After locating the line that contains "let s1 := if" in the data below, set down exactly that line and each one after it through the line that contains "if st.st != .running", and nothing more.

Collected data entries
"""

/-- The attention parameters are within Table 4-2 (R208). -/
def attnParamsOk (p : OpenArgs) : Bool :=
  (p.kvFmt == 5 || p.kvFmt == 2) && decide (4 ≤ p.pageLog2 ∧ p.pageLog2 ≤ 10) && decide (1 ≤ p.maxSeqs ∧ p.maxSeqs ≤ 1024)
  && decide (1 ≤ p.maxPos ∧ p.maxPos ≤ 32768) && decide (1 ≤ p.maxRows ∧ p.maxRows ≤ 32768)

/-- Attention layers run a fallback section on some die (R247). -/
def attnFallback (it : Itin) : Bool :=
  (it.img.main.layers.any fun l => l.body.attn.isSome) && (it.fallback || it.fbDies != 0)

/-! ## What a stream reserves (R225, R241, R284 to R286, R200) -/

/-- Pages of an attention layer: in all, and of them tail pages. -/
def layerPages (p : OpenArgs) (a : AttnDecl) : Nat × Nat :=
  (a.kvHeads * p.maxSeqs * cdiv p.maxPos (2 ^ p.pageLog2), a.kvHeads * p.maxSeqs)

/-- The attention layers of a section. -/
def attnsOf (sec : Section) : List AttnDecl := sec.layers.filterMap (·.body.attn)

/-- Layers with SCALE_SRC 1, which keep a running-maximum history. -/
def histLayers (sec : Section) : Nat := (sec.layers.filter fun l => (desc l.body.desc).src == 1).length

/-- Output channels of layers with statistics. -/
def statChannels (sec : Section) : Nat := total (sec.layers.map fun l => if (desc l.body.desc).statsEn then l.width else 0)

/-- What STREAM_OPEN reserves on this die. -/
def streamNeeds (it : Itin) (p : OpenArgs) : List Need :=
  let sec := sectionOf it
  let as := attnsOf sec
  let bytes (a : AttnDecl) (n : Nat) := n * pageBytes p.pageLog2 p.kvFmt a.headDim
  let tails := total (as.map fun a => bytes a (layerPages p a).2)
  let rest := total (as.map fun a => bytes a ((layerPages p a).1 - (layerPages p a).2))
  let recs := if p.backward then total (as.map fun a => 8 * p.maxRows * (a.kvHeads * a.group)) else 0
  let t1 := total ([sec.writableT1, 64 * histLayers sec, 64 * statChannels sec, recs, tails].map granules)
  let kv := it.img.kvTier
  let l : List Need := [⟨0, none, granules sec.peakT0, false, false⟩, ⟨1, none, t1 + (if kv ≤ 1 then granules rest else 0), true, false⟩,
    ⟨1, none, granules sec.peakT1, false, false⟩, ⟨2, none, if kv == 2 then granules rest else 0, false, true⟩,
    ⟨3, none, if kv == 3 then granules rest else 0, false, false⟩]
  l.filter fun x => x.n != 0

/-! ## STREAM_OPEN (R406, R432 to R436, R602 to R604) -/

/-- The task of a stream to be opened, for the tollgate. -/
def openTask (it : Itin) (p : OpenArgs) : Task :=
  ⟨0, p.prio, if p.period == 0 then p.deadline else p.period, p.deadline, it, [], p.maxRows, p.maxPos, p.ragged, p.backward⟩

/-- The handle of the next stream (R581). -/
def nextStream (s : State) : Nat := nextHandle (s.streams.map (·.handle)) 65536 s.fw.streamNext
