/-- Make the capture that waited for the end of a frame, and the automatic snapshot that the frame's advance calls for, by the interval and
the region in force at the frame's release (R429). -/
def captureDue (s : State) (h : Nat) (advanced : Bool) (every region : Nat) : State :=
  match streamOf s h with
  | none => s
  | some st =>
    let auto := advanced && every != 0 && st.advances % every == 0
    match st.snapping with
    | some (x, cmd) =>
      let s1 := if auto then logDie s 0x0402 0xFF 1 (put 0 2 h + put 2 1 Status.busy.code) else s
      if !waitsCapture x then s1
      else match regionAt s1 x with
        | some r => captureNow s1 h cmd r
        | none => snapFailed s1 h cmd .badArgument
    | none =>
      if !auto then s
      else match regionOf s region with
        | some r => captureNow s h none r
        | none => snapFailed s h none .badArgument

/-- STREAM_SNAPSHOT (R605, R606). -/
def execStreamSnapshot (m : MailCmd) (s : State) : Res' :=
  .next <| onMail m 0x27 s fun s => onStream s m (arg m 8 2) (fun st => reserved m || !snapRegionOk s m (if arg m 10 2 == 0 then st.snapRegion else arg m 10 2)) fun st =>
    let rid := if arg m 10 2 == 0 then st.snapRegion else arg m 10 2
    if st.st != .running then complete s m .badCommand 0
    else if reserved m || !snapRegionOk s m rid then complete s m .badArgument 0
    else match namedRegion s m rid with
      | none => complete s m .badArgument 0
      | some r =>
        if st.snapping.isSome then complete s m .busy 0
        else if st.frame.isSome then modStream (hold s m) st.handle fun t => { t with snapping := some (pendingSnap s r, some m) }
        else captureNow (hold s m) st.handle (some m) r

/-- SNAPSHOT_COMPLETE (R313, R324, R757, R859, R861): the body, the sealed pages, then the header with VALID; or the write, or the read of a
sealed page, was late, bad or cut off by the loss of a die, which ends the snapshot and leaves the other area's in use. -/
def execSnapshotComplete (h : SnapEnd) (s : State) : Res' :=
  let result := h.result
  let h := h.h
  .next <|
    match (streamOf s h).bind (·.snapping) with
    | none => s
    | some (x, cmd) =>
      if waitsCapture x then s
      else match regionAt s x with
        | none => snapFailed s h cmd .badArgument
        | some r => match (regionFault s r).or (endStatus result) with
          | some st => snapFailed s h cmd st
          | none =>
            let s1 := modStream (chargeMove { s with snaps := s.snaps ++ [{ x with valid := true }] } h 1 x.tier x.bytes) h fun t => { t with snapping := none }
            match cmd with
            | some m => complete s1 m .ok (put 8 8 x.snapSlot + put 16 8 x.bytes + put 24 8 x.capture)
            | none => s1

"""

*Task output*:
      let s1 := if auto then logDie s 0x0402 0xFF 1 (put 0 2 h + put 2 1 Status.busy.code) else s
      if !waitsCapture x then s1
      else match regionAt s1 x with
        | some r => captureNow s1 h cmd r
        | none => snapFailed s1 h cmd .badArgument
    | none =>
      if !auto then s
      else match regionOf s region with
        | some r => captureNow s h none r
        | none => snapFailed s h none .badArgument

/-- STREAM_SNAPSHOT (R605, R606). -/
def execStreamSnapshot (m : MailCmd) (s : State) : Res' :=
  .next <| onMail m 0x27 s fun s => onStream s m (arg m 8 2) (fun st => reserved m || !snapRegionOk s m (if arg m 10 2 == 0 then st.snapRegion else arg m 10 2)) fun st =>
    let rid := if arg m 10 2 == 0 then st.snapRegion else arg m 10 2
    if st.st != .running then complete s m .badCommand 0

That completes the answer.